▶ [Exercise objective] Could you set down exactly the lines of the data below, starting at the one that holds "s.OnlyRegs t [.a])" and ending at the one that holds "r).toNat = op.result v (bit s.flagC)", both included, and only those?

=====

/-! ## 16-bit arithmetic -/

/-- `INC rr`, `DEC rr` and `ADD HL,rr`: the first two change no flag; the sum leaves Z, with the carries out
of bits 11 and 15 (42_alu16.md R241, R242, R243). -/
def Obligations.PairArithmetic : Prop :=
  ∀ (p : Pair) (s : State),
    let hl := (word16 s.cpu.h s.cpu.l).toNat
    let v := (s.pair p).toNat
    encode (.incPair p) = [BitVec.ofNat 8 (0x03 + 16 * p.code)]
    ∧ encode (.decPair p) = [BitVec.ofNat 8 (0x0B + 16 * p.code)]
    ∧ encode (.addHlPair p) = [BitVec.ofNat 8 (0x09 + 16 * p.code)]
    ∧ (∃ t, exec (.incPair p) s = .next t ∧ (t.pair p).toNat = (v + 1) % 65536 ∧ t.cpu.f = s.cpu.f
      ∧ t.cpu.cycles = 8 ∧ (p ≠ .sp → t.cpu.sp = s.cpu.sp)
      ∧ { s with cpu := { s.cpu with sp := t.cpu.sp } }.OnlyRegs t (pairRegs p))
    ∧ (∃ t, exec (.decPair p) s = .next t ∧ (t.pair p).toNat = (v + 65535) % 65536
      ∧ t.cpu.f = s.cpu.f ∧ t.cpu.cycles = 8 ∧ (p ≠ .sp → t.cpu.sp = s.cpu.sp)
      ∧ { s with cpu := { s.cpu with sp := t.cpu.sp } }.OnlyRegs t (pairRegs p))
    ∧ ∃ t, exec (.addHlPair p) s = .next t ∧ (word16 t.cpu.h t.cpu.l).toNat = (hl + v) % 65536
      ∧ t.cpu.f = flagByte s.flagZ false (decide (hl % 4096 + v % 4096 > 4095))
          (decide (hl + v > 65535))
      ∧ t.cpu.cycles = 8 ∧ s.OnlyRegs t [.h, .l]

/-- `ADD SP,e8` and `LD HL,SP+e8`: the sum with the signed byte; Z and N cleared; H and C from the unsigned
addition of the byte to the low byte of SP (42_alu16.md R240, R244, R245). -/
def Obligations.StackPointerOffset : Prop :=
  ∀ (e : Byte) (s : State),
    let sp := s.cpu.sp.toNat
    let f := flagByte false false (decide (sp % 16 + e.toNat % 16 > 15))
      (decide (sp % 256 + e.toNat > 255))
    encode (.addSpE8 e) = [0xE8, e] ∧ encode (.ldHlSpE8 e) = [0xF8, e]
    ∧ ∃ w : Word, (w.toNat : Int) = ((sp : Int) + e.toInt) % 65536
      ∧ exec (.addSpE8 e) s = .next { s with cpu := { s.cpu with sp := w, f := f, cycles := 16 } }
      ∧ exec (.ldHlSpE8 e) s = .next { s with cpu := { s.cpu with
          h := hiByte w, l := loByte w, f := f, cycles := 12 } }

/-! ## Rotates, shifts and bits -/

/-- The rotates and shifts of registers. The result and C are those of the table of 43_rotate_shift_bit.md
R260; the accumulator forms clear Z, N and H (R261 to R264); the CB register forms set Z from the result and
clear N and H (R266, R268, R270, R272, R274, R276, R278, R280). -/
def Obligations.RotateRegister : Prop :=
  (∀ (s : State) (i : Instr) (bytes : List Byte) (op : RotOp),
    (i, bytes, op) ∈ ([(.rlca, [0x07], .rlc), (.rrca, [0x0F], .rrc), (.rla, [0x17], .rl),
      (.rra, [0x1F], .rr)] : List (Instr × List Byte × RotOp)) →
    encode i = bytes
    ∧ ∃ t, exec i s = .next t ∧ t.cpu.a.toNat = op.result s.cpu.a.toNat (bit s.flagC)
      ∧ t.cpu.f = flagByte false false false (op.out s.cpu.a.toNat)
      ∧ t.cpu.cycles = 4 ∧ s.OnlyRegs t [.a])
  ∧ ∀ (op : RotOp) (r : Reg8) (s : State),
    let v := (s.reg r).toNat
    encode (.rotReg op r) = [0xCB, BitVec.ofNat 8 (8 * op.code + r.code)]
    ∧ ∃ t, exec (.rotReg op r) s = .next t ∧ (t.reg r).toNat = op.result v (bit s.flagC)
      ∧ t.cpu.f = flagByte (decide (op.result v (bit s.flagC) = 0)) false false (op.out v)
      ∧ t.cpu.cycles = 8 ∧ s.OnlyRegs t [r]

/-- The instructions that read the byte at HL and write it back: INC and DEC (41_alu8.md R203, R205), the CB
rotates and shifts (43_rotate_shift_bit.md R265, R267 to R281), RES and SET (R285, R287). The new byte is a
function of the old one; the flags are those of the register form; nothing stands between the two accesses
(20_memory.md R73).
It rests on the spec's own choice D21 (92_eei_decisions.md); that an access is refused also where there are
no RAM banks is log entry 12, and that the copy of an OAM DMA is refused, whatever instruction starts it, is
log entry 15 (both DEDUCED). -/
def Obligations.ReadModifyWrite : Prop :=
  ∀ (op : RotOp) (n : Fin 8) (s : State) (i : Instr) (bytes : List Byte) (new : Nat → Nat)
    (flags : Nat → Byte) (k : Nat),
    let hl := word16 s.cpu.h s.cpu.l
    let c := bit s.flagC
    (i, bytes, new, flags, k) ∈ ([
      (.incIndHl, [0x34], fun v => (v + 1) % 256,
        fun v => flagByte (decide (v = 255)) false (decide (v % 16 = 15)) s.flagC, 12),
      (.decIndHl, [0x35], fun v => (v + 255) % 256,
        fun v => flagByte (decide (v = 1)) true (decide (v % 16 = 0)) s.flagC, 12),
      (.rotHl op, [0xCB, BitVec.ofNat 8 (0x06 + 8 * op.code)], fun v => op.result v c,
        fun v => flagByte (decide (op.result v c = 0)) false false (op.out v), 16),
      (.resHl n, [0xCB, BitVec.ofNat 8 (0x86 + 8 * n.val)],
        fun v => v - v / 2 ^ n.val % 2 * 2 ^ n.val, fun _ => s.cpu.f, 16),
      (.setHl n, [0xCB, BitVec.ofNat 8 (0xC6 + 8 * n.val)],
        fun v => v + (1 - v / 2 ^ n.val % 2) * 2 ^ n.val, fun _ => s.cpu.f, 16)] :
        List (Instr × List Byte × (Nat → Nat) × (Nat → Byte) × Nat)) →
    encode i = bytes
    ∧ (s.readable hl = true → ∃ v, s.memRead hl = .ok v
      ∧ (s.storable hl (BitVec.ofNat 8 (new v.toNat)) = true → ∃ m t,
          s.memWrite hl (BitVec.ofNat 8 (new v.toNat)) = .ok m ∧ new v.toNat < 256
          ∧ exec i s = .next t
          ∧ t = { m with cpu := { s.cpu with f := flags v.toNat, cycles := k } }
          ∧ ∀ b, storeReach s.cart.mbc hl b = false → t.memRead b = s.memRead b)
      ∧ (s.storable hl (BitVec.ofNat 8 (new v.toNat)) = false →
          ∃ e, s.Refuses e.record ∧ exec i s = .fault e))
    ∧ (s.readable hl = false → ∃ e, s.Refuses e.record ∧ exec i s = .fault e)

=====

▶ [Response]
      ∧ t.cpu.cycles = 4 ∧ s.OnlyRegs t [.a])
  ∧ ∀ (op : RotOp) (r : Reg8) (s : State),
    let v := (s.reg r).toNat
    encode (.rotReg op r) = [0xCB, BitVec.ofNat 8 (8 * op.code + r.code)]
    ∧ ∃ t, exec (.rotReg op r) s = .next t ∧ (t.reg r).toNat = op.result v (bit s.flagC)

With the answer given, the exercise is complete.